An aquarium and an engineering firm in Massachusetts are working on a project to better protect whales – by monitoring them from space.
The New England Aquarium, based in Boston, and Draper, a firm based in nearby Cambridge, say new and higher-tech solutions are needed in order to protect whales from extinction. So they are using data from sources such as satellites, sonar and radar to keep a closer eye on how many whales are in the ocean.
A project involving complex data and surveillance has an easy to understand name: Counting Whales From Space. But John Irvine, chief scientist for data analytics at Draper, said that was the only simple thing about the project.
“If whales are moving out of one area and into another,” Irving said, “what’s the reason for that? Is it due to ocean warming? Is it changes in commercial shipping lanes? These are all questions we’ll be able to start answering once we have the data.”
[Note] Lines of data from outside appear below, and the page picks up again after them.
def encCmp (f : FC) : Enc :=
  ⟨encOp f.c f.lit.isSome 0x0C + 2 ^ 12 * f.bd.val + 2 ^ 15 * f.cond.code + 2 ^ 18 * f.a.code
      + 2 ^ 24 * f.b.code, f.lit⟩
def encSel (f : FSel) : Enc :=
  ⟨encOp f.c f.lit.isSome 0x0D + 2 ^ 12 * f.dx.val + 2 ^ 17 * f.a.code + 2 ^ 23 * f.b.code
      + 2 ^ 29 * f.bs.val, f.lit⟩
def encLi (f : FI) : Enc :=
  match f.imm with
  | .i14 v => ⟨encOp f.c false 0x0F + 2 ^ 12 * f.d.code + 2 ^ 18 * v.toNat, none⟩
  | .lit v => ⟨encOp f.c true 0x0F + 2 ^ 12 * f.d.code, some v⟩
def encLih (f : FLih) : Enc :=
  ⟨encOp f.c true 0x10 + 2 ^ 12 * f.d.code + 2 ^ 18 * f.a.code + 2 ^ 24 * 52, some f.imm⟩
def encGnot (f : FG1) : Enc :=
  ⟨encOp f.c false 0x13 + 2 ^ 12 * f.bd.val + 2 ^ 18 * f.ba.val + 2 ^ 21 * b2n f.na + 2 ^ 30 * 2, none⟩
def encGbase (f : FAb) : Enc :=
  ⟨encOp f.c f.lit.isSome 0x15 + 2 ^ 12 * f.gn.val + 2 ^ 19 * f.a.code + 2 ^ 25 * f.b.code, f.lit⟩
def encGstep (f : FAg) : Enc :=
  ⟨encOp f.c false 0x16 + 2 ^ 12 * f.gn.val, none⟩
def encGread (f : FQ) : Enc :=
  ⟨encOp f.c false 0x17 + 2 ^ 12 * f.d.code + 2 ^ 18 * f.gn.val + 2 ^ 22 * f.dim.val
      + 2 ^ 25 * f.fs.code, none⟩
def encCsrr (f : FXr) : Enc :=
  ⟨encOp f.c false 0x18 + 2 ^ 12 * f.d.code + 2 ^ 24 * f.csr.code, none⟩
def encBr (f : FJ) : Enc :=
  ⟨encOp f.c true 0x20, some f.off⟩
def encBrc (f : FK) : Enc :=
  ⟨encOp f.c true 0x21 + 2 ^ 12 * f.cond.code + 2 ^ 18 * f.a.code, some f.off⟩
def encCall (f : FJd) : Enc :=
  ⟨encOp f.c true 0x23 + 2 ^ 12 * f.d.code, some f.off⟩
def encLoop (f : FP) : Enc :=
  match f.cnt with
  | .regs sa nd => ⟨encOp f.c false 0x25 + 2 ^ 12 * f.bl.val + 2 ^ 16 * nd.val + 2 ^ 19 * sa.val, none⟩
  | .lit v => ⟨encOp f.c true 0x25 + 2 ^ 12 * f.bl.val + 2 ^ 19 * 52, some v⟩
def encGrow (f : FN) : Enc :=
  ⟨encOp f.c false 0x29 + 2 ^ 12 * f.n.val, none⟩
def encShrink (f : FN) : Enc :=
  ⟨encOp f.c false 0x2A + 2 ^ 12 * f.n.val, none⟩
def encWaith (f : FW) : Enc :=
  ⟨encOp f.c false 0x2C + 2 ^ 12 * f.h.val + 2 ^ 18 * f.hs.code, none⟩
def encWaitq (f : FY) : Enc :=
  ⟨encOp f.c false 0x2D + 2 ^ 12 * f.mq.val + 2 ^ 14 * (f.ne1.val + 1), none⟩
def encTrap (f : FT) : Enc :=
  ⟨encOp f.c false 0x30 + 2 ^ 12 * f.code.toNat, none⟩
def encTlbi (f : FTlbi) : Enc :=
  ⟨encOp f.c f.lit.isSome 0x3D + 2 ^ 12 * f.scope.code + 2 ^ 18 * f.a.code + 2 ^ 24 * f.b.code
      + 2 ^ 30 * f.size.code, f.lit⟩
def encLds (f : FLds) : Enc :=
  ⟨encOp f.c false 0x02 + 2 ^ 14 * f.d.val + 2 ^ 20 * f.a.code + 2 ^ 32 * f.off.toNat
      + 2 ^ 48 * f.sz.val + 2 ^ 50 * f.strm.val + 2 ^ 54 * b2n f.sp, none⟩
def encLdg (f : FMx) : Enc :=
  ⟨encOp f.c false 0x06 + 2 ^ 14 * f.vd.code + 2 ^ 31 * f.gn.val + 2 ^ 35 * f.nu.val
      + 2 ^ 40 * f.nrow.val + 2 ^ 46 * f.fmt.code + 2 ^ 51 * f.vx.code, none⟩
def encAcq (f : FAcq) : Enc :=
  ⟨encOp f.c false 0x09 + 2 ^ 14 * f.d.val + 2 ^ 20 * f.a.code + 2 ^ 32 * f.off.toNat
      + 2 ^ 48 * b2n f.w64 + 2 ^ 50 * f.strm.val + 2 ^ 54 * b2n f.sp + 2 ^ 55 * f.scp.code, none⟩
def encPrf (f : FPrf) : Enc :=
  ⟨encOp f.c false 0x0A + 2 ^ 20 * f.a.code + 2 ^ 26 * f.b.code + 2 ^ 32 * f.off.toNat
      + 2 ^ 54 * b2n f.sp, none⟩
def encWsphase (f : FSd) : Enc :=
  ⟨encOp f.c false 0x0B + 2 ^ 14 * f.d.val, none⟩
def encSts (f : FSts) : Enc :=
  ⟨encOp f.c false 0x02 + 2 ^ 20 * f.a.code + 2 ^ 26 * f.b.code + 2 ^ 32 * f.off.toNat
      + 2 ^ 48 * f.sz.val + 2 ^ 50 * f.strm.val + 2 ^ 54 * b2n f.sp, none⟩
def encRel (f : FRel) : Enc :=
  ⟨encOp f.c false 0x03 + 2 ^ 20 * f.a.code + 2 ^ 26 * f.b.code + 2 ^ 43 * b2n f.rsp
      + 2 ^ 44 * f.nr.val + 2 ^ 48 * b2n f.w64 + 2 ^ 50 * f.strm.val + 2 ^ 54 * b2n f.sp + 2 ^ 55 * f.scp.code
      + 2 ^ 58 * f.k.val, none⟩
def encFence (f : FFence) : Enc :=
  ⟨encOp f.c false 0x04 + 2 ^ 32 * f.mask.toNat + 2 ^ 55 * f.scp.code, none⟩
def encSpalloc (f : FSpalloc) : Enc :=
  ⟨encOp f.c false 0x05 + 2 ^ 14 * f.d.val + 2 ^ 32 * f.lsize.val + 2 ^ 37 * b2n f.skew, none⟩
def encSpfree (f : FSa) : Enc :=
  ⟨encOp f.c false 0x06 + 2 ^ 20 * f.a.code, none⟩
def encMbox (f : FSab) : Enc :=
  ⟨encOp f.c false 0x07 + 2 ^ 20 * f.a.code + 2 ^ 26 * f.b.code, none⟩
def encAcas (f : FAcas) : Enc :=
  ⟨encOp f.c false 0x19 + 2 ^ 14 * f.d.val + 2 ^ 20 * f.a.code + 2 ^ 26 * f.b.code
      + 2 ^ 32 * f.off.toNat + 2 ^ 48 * b2n f.w64 + 2 ^ 50 * f.strm.val + 2 ^ 54 * b2n f.sp + 2 ^ 58 * f.cmp.code, none⟩
def encCpy (f : FCpy) : Enc :=
  ⟨cpyLow 0x00 f + 2 ^ 56 * f.esz.val, none⟩
/-- MODE and LB of CPYG (R274). -/
def blkCode : Option (Fin 16) → Nat
  | none => 0
  | some lb => 1 + 2 * lb.val
def encCpyg (f : FCpyg) : Enc :=
  ⟨cpyLow 0x01 f.cp + 2 ^ 38 * f.gx.val + 2 ^ 42 * f.sx.code + 2 ^ 48 * blkCode f.blk + 2 ^ 56 * f.cp.esz.val, none⟩
def encCpys (f : FCpyx) : Enc :=
  ⟨cpyLow 0x02 f.cp + 2 ^ 38 * f.gx.val + 2 ^ 56 * f.cp.esz.val, none⟩
def encCpyxPack (f : FCpy) : Enc :=
  ⟨cpyLow 0x03 f + 2 ^ 56 * f.esz.val, none⟩
def encCpyxUnpack (f : FCpy) : Enc :=
  ⟨cpyLow 0x03 f + 2 ^ 48 * b2n true + 2 ^ 56 * f.esz.val, none⟩
def encCpyf (f : FCpy) : Enc :=
  ⟨cpyLow 0x04 f + 2 ^ 56 * f.esz.val, none⟩
def encCpyd (f : FCpyx) : Enc :=
  ⟨cpyLow 0x05 f.cp + 2 ^ 38 * f.gx.val + 2 ^ 56 * f.cp.esz.val, none⟩
def encCpyr (f : FCpyr) : Enc :=
  ⟨cpyLow 0x06 f.cp + 2 ^ 48 * f.fmt.code + 2 ^ 53 * f.op.code + 2 ^ 56 * f.cp.esz.val, none⟩
def encColl (f : FColl) : Enc :=
  ⟨cpyLow 0x07 f.cp + 2 ^ 42 * f.sx.code + 2 ^ 48 * f.fmt.code + 2 ^ 53 * f.op.code + 2 ^ 56 * f.cp.esz.val, none⟩
def encCpfill (f : FCpfill) : Enc :=
  ⟨encOp f.c false 0x08 + 2 ^ 14 * f.ch.val + 2 ^ 20 * f.gd.val + encHandle 30 24 f.hd
      + 2 ^ 42 * f.sx.code + 2 ^ 56 * f.esz.val, none⟩
def encHset (f : FHset) : Enc :=
  ⟨encHop 0x09 f.c f.hd + 2 ^ 42 * f.sx.code + 2 ^ 48 * f.lsize.val, none⟩
def encHdrain (f : FH) : Enc :=
  ⟨encHop 0x0A f.c f.hd, none⟩
def encHfree (f : FH) : Enc :=
  ⟨encHop 0x0B f.c f.hd, none⟩
def encHq (f : FHq) : Enc :=
  ⟨encHop 0x0C f.c f.hd + 2 ^ 42 * f.d.val, none⟩
def encHwait (f : FHwait) : Enc :=
  ⟨encHop 0x0D f.c f.hd + 2 ^ 48 * f.st.code, none⟩
def encCpmark (f : FCpmark) : Enc :=
  ⟨encOp f.c false 0x0E + 2 ^ 14 * f.ch.val + encHandle 30 24 f.hd, none⟩
def encMmd (f : FMmd) : Enc :=
  ⟨encOp f.c false 0x03 + 2 ^ 14 * f.acc.val + 2 ^ 20 * f.a.code + 2 ^ 33 * f.d.code
      + 2 ^ 46 * f.af.code + 2 ^ 51 * f.bf.code + 2 ^ 56 * f.scr.val + 2 ^ 60 * f.sr.code + 2 ^ 62 * b2n f.t
      + 2 ^ 63 * b2n f.g, none⟩
def encMmt (f : FMmt) : Enc :=
  ⟨encOp f.c false 0x04 + 2 ^ 14 * f.acc.val + 2 ^ 20 * f.a.code + 2 ^ 33 * (f.p.val + 4096)
      + 2 ^ 46 * f.af.code + 2 ^ 60 * f.sr.code + 2 ^ 62 * b2n f.t + 2 ^ 63 * b2n f.g, none⟩
def encOuter (f : FOuter) : Enc :=
  ⟨encOp f.c false 0x05 + 2 ^ 14 * f.acc.val + 2 ^ 20 * f.va.code + 2 ^ 33 * f.vb.code
      + 2 ^ 46 * f.af.code + 2 ^ 51 * f.bf.code + 2 ^ 63 * b2n f.g, none⟩
def encLatch (f : FLatch) : Enc :=
  ⟨encOp f.c false 0x06 + 2 ^ 14 * f.k.val + 2 ^ 20 * f.v.val, none⟩
def encAclr (f : FAcc) : Enc :=
  ⟨encOp f.c false 0x07 + 2 ^ 14 * f.acc.val, none⟩
def encAmov (f : FAmov) : Enc :=
  ⟨encOp f.c false 0x08 + 2 ^ 14 * f.ad.val + 2 ^ 20 * f.as.val, none⟩
def encAscale (f : FAscale) : Enc :=
  ⟨encOp f.c false 0x09 + 2 ^ 14 * f.acc.val + 2 ^ 20 * f.a.code, none⟩
def encBimStage (f : FBimStage) : Enc :=
  ⟨encOp f.c false 0x0C + 2 ^ 14 * f.acc.val + 2 ^ 20 * f.ac.val + 2 ^ 33 * f.n1.val
      + 2 ^ 63 * b2n f.g, none⟩
def encBimMark (f : FBimMark) : Enc :=
  ⟨encOp f.c false 0x0D + 2 ^ 14 * f.acc.val + 2 ^ 33 * f.n1.val, none⟩
/-- The code of an optional bias vector (R330). -/
def biasCode : Option VOp → Nat
  | none => 0
  | some v => v.code
def encDrain (f : FDrain) : Enc :=
  ⟨encEpi (encOp f.c false 0x00 + 2 ^ 14 * f.acc.val + 2 ^ 20 * f.vd.code + 2 ^ 33 * biasCode f.vb) f.e
    + 2 ^ 62 * b2n f.vb.isSome, none⟩
def encDrainq (f : FDrainQ) : Enc :=
  ⟨encEpi (encOp f.c false 0x01 + 2 ^ 14 * f.acc.val + 2 ^ 20 * f.vd.code + 2 ^ 33 * f.scn.val) f.e, none⟩
def encTrust1 (f : FTrust1) : Enc :=
  ⟨encOp f.c false 0x06 + 2 ^ 14 * f.acc.val + 2 ^ 20 * f.vd.code + 2 ^ 33 * f.vb.code
      + 2 ^ 59 * b2n f.g, none⟩
def encCvt (f : FV) : Enc :=
  ⟨encV 0x10 f, none⟩
def encFn (f : FVfn) : Enc :=
  ⟨encV 0x11 f.v + 2 ^ 59 * b2n true + 2 ^ 60 * f.fn.code, none⟩
def encClampv (f : FV) : Enc :=
  ⟨encV 0x12 f, none⟩
def encRng (f : FRng) : Enc :=
  ⟨encOp f.c false 0x13 + 2 ^ 14 * f.nr.val + 2 ^ 20 * f.vd.code + 2 ^ 46 * (if f.int then 24 else 0), none⟩
def encQ8b (f : FV) : Enc :=
  ⟨encV 0x14 f, none⟩
def encDq8b (f : FV) : Enc :=
  ⟨encV 0x15 f, none⟩
def encQmx (f : FV) : Enc :=
  ⟨encV 0x16 f, none⟩
def encDqmx (f : FV) : Enc :=
  ⟨encV 0x17 f, none⟩
def encNormv (f : FNormv) : Enc :=
  ⟨encOp f.c false 0x18 + 2 ^ 14 * f.nr.val + 2 ^ 20 * f.vd.code + 2 ^ 33 * f.vs.code
      + 2 ^ 51 * f.sf.code, none⟩
def encScalev (f : FV) : Enc :=
  ⟨encV 0x19 f, none⟩
def encSampd (f : FSampd) : Enc :=
  ⟨encOp f.c false 0x1B + 2 ^ 20 * f.vd.code + 2 ^ 33 * f.vs.code, none⟩
def encUpdAdam (f : FV) : Enc :=
  ⟨encV 0x20 f, none⟩
def encUpdSgdm (f : FV) : Enc :=
  ⟨encV 0x21 f, none⟩
def encLsc (f : FLsc) : Enc :=
  ⟨encOp f.c false 0x00 + 2 ^ 12 * f.scn.val + 2 ^ 16 * f.gn.val + 2 ^ 20 * b2n f.two, none⟩
def encScset (f : FScset) : Enc :=
  ⟨encOp f.c false 0x01 + 2 ^ 12 * f.scn.val + 2 ^ 16 * f.a.code + 2 ^ 22 * f.woff.val, none⟩
def encPset (f : FPset) : Enc :=
  ⟨encOp f.c false 0x02 + 2 ^ 12 * f.pn.val + 2 ^ 16 * f.a.code + 2 ^ 22 * f.b.code, none⟩
def encPsetd (f : FPsetd) : Enc :=
  ⟨encOp f.c false 0x03 + 2 ^ 12 * f.pn.val + 2 ^ 17 * f.vs.code + 2 ^ 30 * f.kc.code, none⟩
def encPsett (f : FPsett) : Enc :=
  ⟨encOp f.c false 0x04 + 2 ^ 12 * f.pn.val + 2 ^ 16 * f.tt.val + 2 ^ 19 * f.a.code, none⟩
def encSetls (f : FSetls) : Enc :=
  ⟨encOp f.c false 0x05 + 2 ^ 12 * f.lse.toNat, none⟩
def encSetlsRegister (f : FSca) : Enc :=
  ⟨encOp f.c false 0x05 + 2 ^ 19 * b2n true + 2 ^ 26 * f.a.code, none⟩
def encTtnew (f : FTta) : Enc :=
  ⟨encOp f.c false 0x08 + 2 ^ 12 * f.a.code + 2 ^ 18 * f.tt.val, none⟩
def encTtadd (f : FTtadd) : Enc :=
  ⟨encOp f.c false 0x09 + 2 ^ 12 * f.tt.val + 2 ^ 18 * f.a.code + 2 ^ 24 * f.b.code, none⟩
def encTtchk (f : FTtchk) : Enc :=
  ⟨encOp f.c false 0x0C + 2 ^ 12 * f.tt.val + 2 ^ 15 * f.bd.val + 2 ^ 18 * f.a.code, none⟩
def encTtgen (f : FTt) : Enc :=
  ⟨encOp f.c false 0x0D + 2 ^ 12 * f.tt.val, none⟩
The work will involve gathering data from sources ranging from European space agencies to amateur radio operators, in order to create a probability map of where in the ocean the whales might be, Irvine said. Conservation groups will then be able to monitor whales and their movements, he said.
The aquarium and Draper have committed a combined $1m to the project, which is expected to develop over several years.
Aerial surveys are the most frequently used method to count whales, partners on the project said. However, that approach is expensive, subject to bad weather conditions and can be dangerous.
Project members said their goal is to develop new technology that uses specially designed algorithms to process data and monitor whales. Exactly what the final product could look like is a work in progress, Irvine said, but the goal is a “global watch on whale movement”.
The technology could be used to monitor whales anywhere in the world, said Vikki Spruill, president of New England Aquarium, but some of the most pressing need for monitoring is just off New England.
Those waters are a home to the endangered North Atlantic right whale, which numbers only about 400 and is declining. Better data and surveillance tools could help inform conservation of the species and others elsewhere, Spruill said, especially since whales rarely respect international boundaries.
“These are animals that move across large areas of our ocean,” she said. “Large marine animals don’t have boundaries like we would think of on land.”